Assignment:
All that should be output is the block of lines below from the line with "hammer engaged. -/" to the line with "some 20, sensorNode", both included, exactly as written.

[Dataset excerpts]
===============

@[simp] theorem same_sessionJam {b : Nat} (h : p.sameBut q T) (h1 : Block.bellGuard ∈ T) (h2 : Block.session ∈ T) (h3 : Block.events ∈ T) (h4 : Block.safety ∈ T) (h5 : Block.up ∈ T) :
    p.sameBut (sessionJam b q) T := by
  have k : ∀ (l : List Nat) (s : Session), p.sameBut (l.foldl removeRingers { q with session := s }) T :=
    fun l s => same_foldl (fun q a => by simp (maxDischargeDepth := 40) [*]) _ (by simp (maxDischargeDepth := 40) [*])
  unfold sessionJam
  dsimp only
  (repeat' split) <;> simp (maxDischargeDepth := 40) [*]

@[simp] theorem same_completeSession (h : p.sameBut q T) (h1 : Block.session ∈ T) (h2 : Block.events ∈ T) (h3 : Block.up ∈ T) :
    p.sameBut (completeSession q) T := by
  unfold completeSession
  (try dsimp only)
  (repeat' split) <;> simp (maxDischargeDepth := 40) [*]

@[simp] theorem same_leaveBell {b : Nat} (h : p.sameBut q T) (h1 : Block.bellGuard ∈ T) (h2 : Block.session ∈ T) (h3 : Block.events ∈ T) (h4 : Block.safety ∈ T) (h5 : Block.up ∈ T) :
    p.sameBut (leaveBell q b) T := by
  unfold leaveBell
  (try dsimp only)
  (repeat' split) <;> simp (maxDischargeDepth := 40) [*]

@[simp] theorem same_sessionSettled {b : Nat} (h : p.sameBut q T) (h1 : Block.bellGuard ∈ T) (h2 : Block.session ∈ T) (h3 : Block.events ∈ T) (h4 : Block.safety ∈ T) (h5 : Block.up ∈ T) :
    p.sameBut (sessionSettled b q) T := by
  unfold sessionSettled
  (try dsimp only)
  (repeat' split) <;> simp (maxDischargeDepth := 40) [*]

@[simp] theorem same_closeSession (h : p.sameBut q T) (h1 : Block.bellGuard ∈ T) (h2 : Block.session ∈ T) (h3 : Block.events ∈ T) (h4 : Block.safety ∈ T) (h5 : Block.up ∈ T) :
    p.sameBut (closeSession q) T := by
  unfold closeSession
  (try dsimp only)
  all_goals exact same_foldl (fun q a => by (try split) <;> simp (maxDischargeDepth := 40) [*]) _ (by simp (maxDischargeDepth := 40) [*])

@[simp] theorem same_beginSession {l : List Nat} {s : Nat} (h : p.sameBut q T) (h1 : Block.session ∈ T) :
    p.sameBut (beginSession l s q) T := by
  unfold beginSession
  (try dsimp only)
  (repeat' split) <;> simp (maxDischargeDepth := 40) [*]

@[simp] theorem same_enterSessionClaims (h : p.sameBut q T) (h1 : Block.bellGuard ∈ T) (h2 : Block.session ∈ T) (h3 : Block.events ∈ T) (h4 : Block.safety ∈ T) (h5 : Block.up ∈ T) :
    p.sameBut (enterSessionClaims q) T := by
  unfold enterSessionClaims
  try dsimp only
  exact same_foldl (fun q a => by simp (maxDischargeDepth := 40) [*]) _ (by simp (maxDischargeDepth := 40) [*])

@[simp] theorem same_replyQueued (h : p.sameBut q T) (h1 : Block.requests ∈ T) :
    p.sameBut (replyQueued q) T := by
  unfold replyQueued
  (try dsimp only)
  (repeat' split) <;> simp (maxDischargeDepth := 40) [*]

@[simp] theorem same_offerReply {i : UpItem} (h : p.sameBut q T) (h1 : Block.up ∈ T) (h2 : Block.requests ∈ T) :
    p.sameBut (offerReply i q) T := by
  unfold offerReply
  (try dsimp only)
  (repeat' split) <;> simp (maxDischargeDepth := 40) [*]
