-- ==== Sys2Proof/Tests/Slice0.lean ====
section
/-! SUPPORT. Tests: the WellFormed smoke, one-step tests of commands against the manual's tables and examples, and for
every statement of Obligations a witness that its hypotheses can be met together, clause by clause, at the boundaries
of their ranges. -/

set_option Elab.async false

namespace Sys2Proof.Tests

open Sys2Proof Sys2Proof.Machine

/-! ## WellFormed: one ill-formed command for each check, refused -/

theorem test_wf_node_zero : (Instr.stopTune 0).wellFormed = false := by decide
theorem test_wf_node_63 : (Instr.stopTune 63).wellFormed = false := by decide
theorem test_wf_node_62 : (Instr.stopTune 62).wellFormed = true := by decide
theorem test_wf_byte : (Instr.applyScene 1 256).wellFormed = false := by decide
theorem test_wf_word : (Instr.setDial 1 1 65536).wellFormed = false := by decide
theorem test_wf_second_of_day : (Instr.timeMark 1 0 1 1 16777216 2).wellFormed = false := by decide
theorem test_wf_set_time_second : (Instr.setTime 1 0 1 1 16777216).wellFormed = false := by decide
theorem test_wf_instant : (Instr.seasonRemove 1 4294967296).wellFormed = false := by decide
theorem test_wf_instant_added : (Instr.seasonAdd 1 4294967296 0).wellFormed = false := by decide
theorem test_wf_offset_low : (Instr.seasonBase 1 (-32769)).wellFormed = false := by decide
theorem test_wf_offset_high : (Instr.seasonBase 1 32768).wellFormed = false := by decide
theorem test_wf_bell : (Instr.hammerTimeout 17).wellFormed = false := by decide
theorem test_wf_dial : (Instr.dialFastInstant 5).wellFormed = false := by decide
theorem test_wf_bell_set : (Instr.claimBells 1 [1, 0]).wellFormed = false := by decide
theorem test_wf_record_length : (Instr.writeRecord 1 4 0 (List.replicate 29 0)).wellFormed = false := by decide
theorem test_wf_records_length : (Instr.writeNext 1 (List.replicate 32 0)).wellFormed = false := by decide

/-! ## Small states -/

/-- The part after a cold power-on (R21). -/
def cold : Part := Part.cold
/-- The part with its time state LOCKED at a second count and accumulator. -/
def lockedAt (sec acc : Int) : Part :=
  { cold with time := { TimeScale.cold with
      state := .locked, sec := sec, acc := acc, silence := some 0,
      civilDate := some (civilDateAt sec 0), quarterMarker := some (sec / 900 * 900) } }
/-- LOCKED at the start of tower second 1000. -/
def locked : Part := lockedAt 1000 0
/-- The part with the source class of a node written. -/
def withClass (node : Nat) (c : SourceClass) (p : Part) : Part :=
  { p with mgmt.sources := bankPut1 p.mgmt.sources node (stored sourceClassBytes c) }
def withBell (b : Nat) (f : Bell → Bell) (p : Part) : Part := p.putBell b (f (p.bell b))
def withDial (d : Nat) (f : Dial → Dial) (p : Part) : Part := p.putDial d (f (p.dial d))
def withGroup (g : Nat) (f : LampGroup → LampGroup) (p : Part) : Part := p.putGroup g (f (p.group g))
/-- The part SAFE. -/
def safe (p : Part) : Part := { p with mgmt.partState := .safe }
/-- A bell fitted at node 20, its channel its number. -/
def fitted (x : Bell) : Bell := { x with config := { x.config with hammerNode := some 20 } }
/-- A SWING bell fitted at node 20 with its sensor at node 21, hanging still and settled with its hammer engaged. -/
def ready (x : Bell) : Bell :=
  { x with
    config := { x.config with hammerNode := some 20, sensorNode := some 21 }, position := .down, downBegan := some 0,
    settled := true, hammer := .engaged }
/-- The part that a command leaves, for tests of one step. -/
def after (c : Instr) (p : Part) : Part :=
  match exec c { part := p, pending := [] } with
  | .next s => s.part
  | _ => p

===============

Result for this exercise:
/-- A SWING bell fitted at node 20 with its sensor at node 21, hanging still and settled with its hammer engaged. -/
def ready (x : Bell) : Bell :=
  { x with
    config := { x.config with hammerNode := some 20, sensorNode := some 21 }, position := .down, downBegan := some 0,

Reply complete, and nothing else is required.